Key Insights for Retirement Planning: Advice from CAPTRUST Chief Investment Officer

By Nanci Hellmich

When it comes to planning for retirement, it’s critical to save regularly and stay invested over time. But the starting point is to empower yourself with knowledge about the value of saving, the financial markets, and your own unique situation, says Eric Freedman, chief investment officer for CAPTRUST. 

“This empowerment can help you navigate market volatility and help you adjust to your evolving lifestyle needs as you age,” he says.

Freedman has been in the financial services industry for almost two decades. Here are some of his best insights.

The biggest financial retirement mistake people make. They become too short-term focused. They let the news impact their decisions, he says. They may sell their investments during a dip in the stock market; that leads to bad outcomes for many people. Then, after that, they may stop saving and investing in their retirement plans.

Consistently timing the ups and downs of the financial markets is impossible for professional investors, let alone individual investors. Staying invested in a mix of investments that is appropriate for your unique situation is a better alternative, Freedman says.

Diversification in investments. Stocks and bonds, in combination, can be powerful tools to grow account balances over time. You should stay diversified throughout your life. Don’t put all of your eggs in one basket, he says.

Stock market volatility. Stocks, over long periods of time, have rewarded patient investors. Certainly, stocks can be volatile, and they can perform poorly from time to time, but in the long run they have paid off, Freedman says.  

Chances are that in 10 to 20 years the stock market will be higher than it is now. You invest to beat inflation, defined as the tendency of prices for goods and services to go up over time. If you’re not trying to keep up with or beat inflation, then the value of your money is going to go down over time, he says.

You have to be aware of the fact that the markets go through cycles. They go up and down.

People tend to get very confident when markets are up a lot, and they get pessimistic when markets are down. Falling markets can cause feelings of anxiety, which may prompt people to sell when they really should hold tight. These are natural behavioral responses, he says.

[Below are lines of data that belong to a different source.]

-- ==== Sys2Proof/Laws/Tbl.lean ====
section
/-! SUPPORT. Laws of sparse arrays: what a read after a write gives, and that every write keeps the canonical form. -/

namespace Sys2Proof.Machine

variable {α : Type}

/-! ## Read after write -/

theorem tFind_tDel (t : Tbl α) (i j : Nat) : tFind (tDel t i) j = if j = i then none else tFind t j := by
  induction t with
  | nil => simp [tDel, tFind]
  | cons e r ih =>
    obtain ⟨k, v⟩ := e
    by_cases h : k = i <;> by_cases h' : k = j <;> simp_all [tDel, tFind]

theorem tFind_tIns (t : Tbl α) (i : Nat) (v : α) (j : Nat) :
    tFind (tIns t i v) j = if j = i ∧ tFind t i = none then some v else if j = i then tFind (tIns t i v) i else tFind t j := by
  by_cases h : j = i
  · subst h
    by_cases h' : tFind t j = none
    · simp only [h', and_self, if_true]
      induction t with
      | nil => simp [tIns, tFind]
      | cons e r ih =>
        obtain ⟨k, w⟩ := e
        by_cases hk : k = j
        · simp [tFind, hk] at h'
        · simp only [tFind, hk, if_false] at h'
          unfold tIns; split <;> simp [tFind, hk, ih h']
    · simp [h']
  · simp only [h, false_and, if_false]
    induction t with
    | nil => simp [tIns, tFind, Ne.symm h]
    | cons e r ih =>
      obtain ⟨k, w⟩ := e
      unfold tIns; split <;> by_cases hk : k = j <;> simp [tFind, hk, Ne.symm h, ih]

/-- An entry put is found, and every other entry stays. -/
@[simp] theorem tFind_tPut (t : Tbl α) (i : Nat) (v : α) (j : Nat) : tFind (tPut t i v) j = if j = i then some v else tFind t j := by
  rw [tPut, tFind_tIns]
  by_cases h : j = i <;> simp [h, tFind_tDel]

/-- A value written is read, and every other index reads as before. -/
theorem tGet_tSet [DecidableEq α] (d : Nat → α) (t : Tbl α) (i : Nat) (v : α) (j : Nat) :
    tGet d (tSet d t i v) j = if j = i then v else tGet d t j := by
  unfold tSet tGet
  split
  · rename_i hv
    by_cases h : j = i <;> simp [tFind_tDel, h, hv]
  · by_cases h : j = i <;> simp [tFind_tIns, tFind_tDel, h]

@[simp] theorem tGet_tSet_same [DecidableEq α] (d : Nat → α) (t : Tbl α) (i : Nat) (v : α) : tGet d (tSet d t i v) i = v := by
  simp [tGet_tSet]

theorem tGet_tSet_other [DecidableEq α] (d : Nat → α) (t : Tbl α) {i j : Nat} (v : α) (h : j ≠ i) :
    tGet d (tSet d t i v) j = tGet d t j := by simp [tGet_tSet, h]

/-- A change at an index. -/
theorem tGet_tUpd [DecidableEq α] (d : Nat → α) (t : Tbl α) (i : Nat) (f : α → α) (j : Nat) :
    tGet d (tUpd d t i f) j = if j = i then f (tGet d t i) else tGet d t j := by simp [tUpd, tGet_tSet]

theorem tGet_tPut (d : Nat → α) (t : Tbl α) (i : Nat) (v : α) (j : Nat) :
    tGet d (tPut t i v) j = if j = i then v else tGet d t j := by
  unfold tGet; by_cases h : j = i <;> simp [h]

/-! ## The canonical form -/

/-- Every key of the array is above `k`. -/
def tAbove (k : Nat) (t : Tbl α) : Prop := ∀ e ∈ t, k < e.1

theorem tSorted_cons (e : Nat × α) (r : Tbl α) : tSorted (e :: r) = true ↔ tAbove e.1 r ∧ tSorted r = true := by
  induction r generalizing e with
  | nil => simp [tSorted, tAbove]
  | cons f r ih =>
    obtain ⟨k, v⟩ := e
    obtain ⟨j, w⟩ := f
    simp only [tSorted, Bool.and_eq_true, decide_eq_true_eq]
    constructor
    · rintro ⟨h, h'⟩
      refine ⟨?_, h'⟩
      intro x hx
      rcases List.mem_cons.mp hx with rfl | hx
      · exact h
      · have := ((ih (j, w)).mp h').1 x hx
        simp only at this ⊢; omega
    · rintro ⟨h, h'⟩
      exact ⟨h (j, w) (by simp), h'⟩

theorem tSorted_filter (p : Nat × α → Bool) (t : Tbl α) (h : tSorted t = true) : tSorted (t.filter p) = true := by
  induction t with
  | nil => exact h
  | cons e r ih =>
    rw [tSorted_cons] at h
    rw [List.filter_cons]
    split
    · rw [tSorted_cons]
      exact ⟨fun x hx => h.1 x (List.mem_filter.mp hx).1, ih h.2⟩
    · exact ih h.2

theorem tDel_eq_filter (t : Tbl α) (i : Nat) : tDel t i = t.filter fun e => decide (e.1 ≠ i) := by
  induction t with
  | nil => rfl
  | cons e r ih => obtain ⟨k, v⟩ := e; by_cases h : k = i <;> simp [tDel, h, ih]

theorem tSorted_tDel (t : Tbl α) (i : Nat) (h : tSorted t = true) : tSorted (tDel t i) = true := by
  rw [tDel_eq_filter]; exact tSorted_filter _ t h

theorem mem_tIns (t : Tbl α) (i : Nat) (v : α) (e : Nat × α) : e ∈ tIns t i v ↔ e = (i, v) ∨ e ∈ t := by
  induction t with
  | nil => simp [tIns]
  | cons f r ih =>
    obtain ⟨k, w⟩ := f
    by_cases h : i < k
    · simp [tIns, h]
    · simp only [tIns, h, if_false, List.mem_cons, ih]
      exact or_left_comm

theorem tSorted_tIns (t : Tbl α) (i : Nat) (v : α) (h : tSorted t = true) (h' : ∀ e ∈ t, e.1 ≠ i) : tSorted (tIns t i v) = true := by
  induction t with
  | nil => simp [tIns, tSorted]
  | cons f r ih =>
    obtain ⟨k, w⟩ := f
    rw [tSorted_cons] at h
    have hk : k ≠ i := h' (k, w) (by simp)
    by_cases hi : i < k
    · simp only [tIns, hi, if_true]
      rw [tSorted_cons, tSorted_cons]
      refine ⟨?_, h⟩
      intro e he
      rcases List.mem_cons.mp he with rfl | he
      · exact hi
      · have := h.1 e he; simp only at this ⊢; omega
    · simp only [tIns, hi, if_false]
      rw [tSorted_cons]
      refine ⟨?_, ih h.2 fun e he => h' e (by simp [he])⟩
      intro e he
      rcases (mem_tIns r i v e).mp he with rfl | he
      · simp only; omega
      · exact h.1 e he

/-- A put keeps the keys rising strictly. -/
theorem tSorted_tPut (t : Tbl α) (i : Nat) (v : α) (h : tSorted t = true) : tSorted (tPut t i v) = true := by
  refine tSorted_tIns _ i v (tSorted_tDel t i h) fun e he => ?_
  rw [tDel_eq_filter] at he
  simpa using (List.mem_filter.mp he).2

theorem tWf_tDel [DecidableEq α] (d : Nat → α) (t : Tbl α) (i : Nat) (h : tWf d t = true) : tWf d (tDel t i) = true := by
  simp only [tWf, Bool.and_eq_true, List.all_eq_true] at h ⊢
  refine ⟨tSorted_tDel t i h.1, fun e he => h.2 e ?_⟩
  rw [tDel_eq_filter] at he
  exact (List.mem_filter.mp he).1

/-- A write keeps the canonical form. -/
theorem tWf_tSet [DecidableEq α] (d : Nat → α) (t : Tbl α) (i : Nat) (v : α) (h : tWf d t = true) : tWf d (tSet d t i v) = true := by
  unfold tSet
  split
  · exact tWf_tDel d t i h
  · rename_i hv
    have hd := tWf_tDel d t i h
    simp only [tWf, Bool.and_eq_true, List.all_eq_true] at hd ⊢
    refine ⟨tSorted_tIns _ i v hd.1 fun e he => ?_, fun e he => ?_⟩
    · rw [tDel_eq_filter] at he
      simpa using (List.mem_filter.mp he).2
    · rcases (mem_tIns _ i v e).mp he with rfl | he
      · simpa using hv
      · exact hd.2 e he

/-- A change keeps the canonical form. -/
theorem tWf_tUpd [DecidableEq α] (d : Nat → α) (t : Tbl α) (i : Nat) (f : α → α) (h : tWf d t = true) : tWf d (tUpd d t i f) = true :=
  tWf_tSet d t i _ h

end Sys2Proof.Machine
end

But the most important thing when saving for retirement is to systematically keep adding to retirement accounts during both up and down markets. That will really help to smooth out your overall investment experience and returns, Freedman says.

Understanding your risk tolerance. Risk tolerance, your personal comfort level with movement up and down in the value of your investment portfolio, is very personal. The most important thing to consider is your time horizon—that is, when you’ll need the money for retirement and how long you’ll need it to last once you start withdrawing, he says.

It’s impossible to predict how long you’ll live or what circumstances life will throw at you. But someone who retires at age 60 might reasonably live to age 90, so you shouldn’t be too conservative with your investments early in retirement. Even in retirement, your money needs to grow so that it can continue to fund your lifestyle, Freedman says. 

To assess your risk tolerance, you need to come up with a reasonable financial plan for retirement, not only how you’ll invest the money, but also how you plan to spend it, he says.

Practical financial wisdom. Understand the power of compounding over time. A dollar saved leads to the opportunity for more dollars in the future. Being able to compound additional dollars over time is the most powerful thing in finance, Freedman says.

Smart ways to save for retirement. Come up with a plan to save, and stick with it. Make regular paycheck contributions to a retirement plan. Take advantage of your company’s match if your plan offers one. That’s free money, he says.

Good investment returns are important, but if you don’t have enough money saved in the first place, even a great investment environment is not going to help you retire.

Make it a lifelong resolution to save money for retirement, he says. Every bit of savings now helps. That may mean you need to cut back on dining out or vacations. If you don’t make sacrifices now to save for retirement, you’ll have to make bigger sacrifices down the road. Or you may have to delay retiring or live less comfortably during your golden years.

There may be times as your life changes that you may be able to save more or not as much, but committing to saving throughout your life can provide meaningful benefits, he says.